EXERCISE DESCRIPTION
Lines with "lost": pull these out of the listing below.

SOURCE RECORDS
/-- Reads and checks an image: header, then STATE, then every block, once no page of it is awaited any more (R226, R397). -/
def State.checkImage (s : State) (part q : Nat) (addr : W64) : ImageCheck :=
  match s.feRead part q addr 4096 with
  | .wait qs => .wait qs
  | .dead => .ends 4 0 0
  | .bytes h _ =>
    let key := (s.part part).imageKey
    let num := descNat h 8 8
    let size := descNat h 40 8
    let bare := splice (splice h 16 (bytesOf 4 0)) 88 (bytesOf 8 0)
    let st := descNat h 16 4
    if s.feBad part addr 4096 || descNat h 0 4 != 0x49435A47 || descNat h 4 2 != 1 ||
        (h.drop 88).take 8 != blockTag key bare 0 num || (st != 1 && st != 2) then .ends 4 0 0
    else if descNat h 527 1 ≠ part then .ends 1 7 15
    else if st = 2 then .ends 5 0 0
    else
      let z := s.feSpan part .read addr size
      let lost := fun i => z.faults.any fun q => q.page == (addrOf addr + 4096 * i) / 4096
      match z.faults.filter fun f => !(s.queue part q).lost f with
      | f :: fs => .wait (f :: fs)
      | [] =>
        if s.feHeld z.segs then .wait []
        else
          let block := fun i => match s.feRead part q (addr + BitVec.ofNat 64 (4096 * i)) 4096 with
            | .bytes bs _ => bs
            | _ => List.replicate 4096 0
          s.checkBytes part addr ((List.range (size / 4096)).flatMap block) lost

/-! ## Restore: place -/

/-- Is a cluster free for a context (R226)? -/
def State.clusterFree (s : State) (ctx : SavedCtx) (k : Nat) : Bool :=
  (List.range 4).all fun i =>
    let c := 4 * k + i
    !s.coreTaken (if ctx.die.isSome then ctx.job else s.nextJob) c &&
    !s.slots.any fun p => p.1 / 128 == c && p.2.st != .free

/-- The saved clusters mapped to free ones in ascending order; none while too few are free. -/
def State.mapClusters (s : State) (ctx : SavedCtx) : Option (List (Nat × Nat)) :=
  let want := clustersOf ctx.used
  let free := (s.homeClusters ctx).filter (s.clusterFree ctx)
  if free.length < want.length then none else some (want.zip free)

/-- The job no longer awaits the warps of some die forms (R447). -/
def State.comeBack (s : State) (f : SavedCtx → Bool) : State :=
  { s with saves := s.saves.map fun c => if f c then { c with away := false } else c }

/-- The die form that an image at an address was written as: its job goes on without it when the restore is abandoned. -/
def State.giveUp (s : State) (part : Nat) (addr : W64) : State :=
  s.comeBack fun c => c.part == part && c.jb.r.image == addr.toNat

/-- A restore is abandoned: its packet ends (R226). -/
def State.abandon (s : State) (r : Restore) (code reason detail : Nat) : State :=
  ({ s with restores := s.restores.filter (· != r) }.giveUp r.part r.addr).endPacket r.part r.pk code reason detail

/-- The oldest restore of a queue of which a test holds. -/
def State.restoreOf (s : State) (part q : Nat) (f : Restore → Bool) : Option Restore :=
  s.restores.find? fun r => r.part == part && r.pk.q == q && f r

/-- RESTORE_PLACE (R226). -/
def execRestorePlace (part : PartId) (q : QueueNo) (s : State) : Host.Outcome State Fault Refusal :=
  match s.restoreOf part.val q.val fun r => r.map.isNone with
  | none => .refused (.notEnabled "RESTORE_PLACE")
  | some r =>
    if !s.rejoins r.ctx then .next (s.abandon r 5 0 0)
    else
      match s.mapClusters r.ctx with
      | none => .refused (.notEnabled "RESTORE_PLACE")
      | some m =>
        .next { s with restores := s.restores.map fun y => if y = r then { y with map := some m } else y }

/-! ## Restore: resume (R227) -/

/-- A saved core's new place. -/
def newCore (m : List (Nat × Nat)) (c : Nat) : Nat :=
  4 * ((m.find? fun p => p.1 == c / 4).map Prod.snd |>.getD (c / 4)) + c % 4

/-- A scratchpad place after the move. -/
def newPlace (m : List (Nat × Nat)) (a : Nat) : Nat :=
  if isCorePlace a then scratchBase (newCore m ((a - 2 ^ 59) / 2 ^ 19)) + (a - 2 ^ 59) % 2 ^ 19 else a

/-- A cluster-barrier key after the move. -/
def newBarKey (m : List (Nat × Nat)) (key : Nat) : Nat := 16 * (newCore m (4 * (key / 16)) / 4) + key % 16

/-- A slot's new key. -/
def newSlot (m : List (Nat × Nat)) (key : Nat) : Nat := slotKey (newCore m (key / 128)) (key % 128)

/-- A barrier after the move: the warps that have arrived (R45). -/
def movedBar (m : List (Nat × Nat)) (x : Barrier) : Barrier := { x with arrs := x.arrs.map (newSlot m) }

def newBar (m : List (Nat × Nat)) (j : Nat) : BarRef → BarRef
  | .team c key => .team (newCore m c) key
  | .cluster _ k n => .cluster j (newCore m (4 * k) / 4) n
  | .grid _ n => .grid j n

/-- What a sleeper waits for after the move. -/
def newWait (m : List (Nat × Nat)) (j : Nat) : Wait → Wait
  | .barrier b h w ph => .barrier (newBar m j b) h w ph
  | .line l full seq => .line (newPlace m l) full seq
  | x => x

/-- The generation that a slot gets at the restore (R27, R227). -/
def State.newGen (s : State) (m : List (Nat × Nat)) (c k : Nat) : BitVec 21 := (s.warp (newCore m c) k).gen + 1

RESULT FOR THIS EXERCISE
      let lost := fun i => z.faults.any fun q => q.page == (addrOf addr + 4096 * i) / 4096
      match z.faults.filter fun f => !(s.queue part q).lost f with
          s.checkBytes part addr ((List.range (size / 4096)).flatMap block) lost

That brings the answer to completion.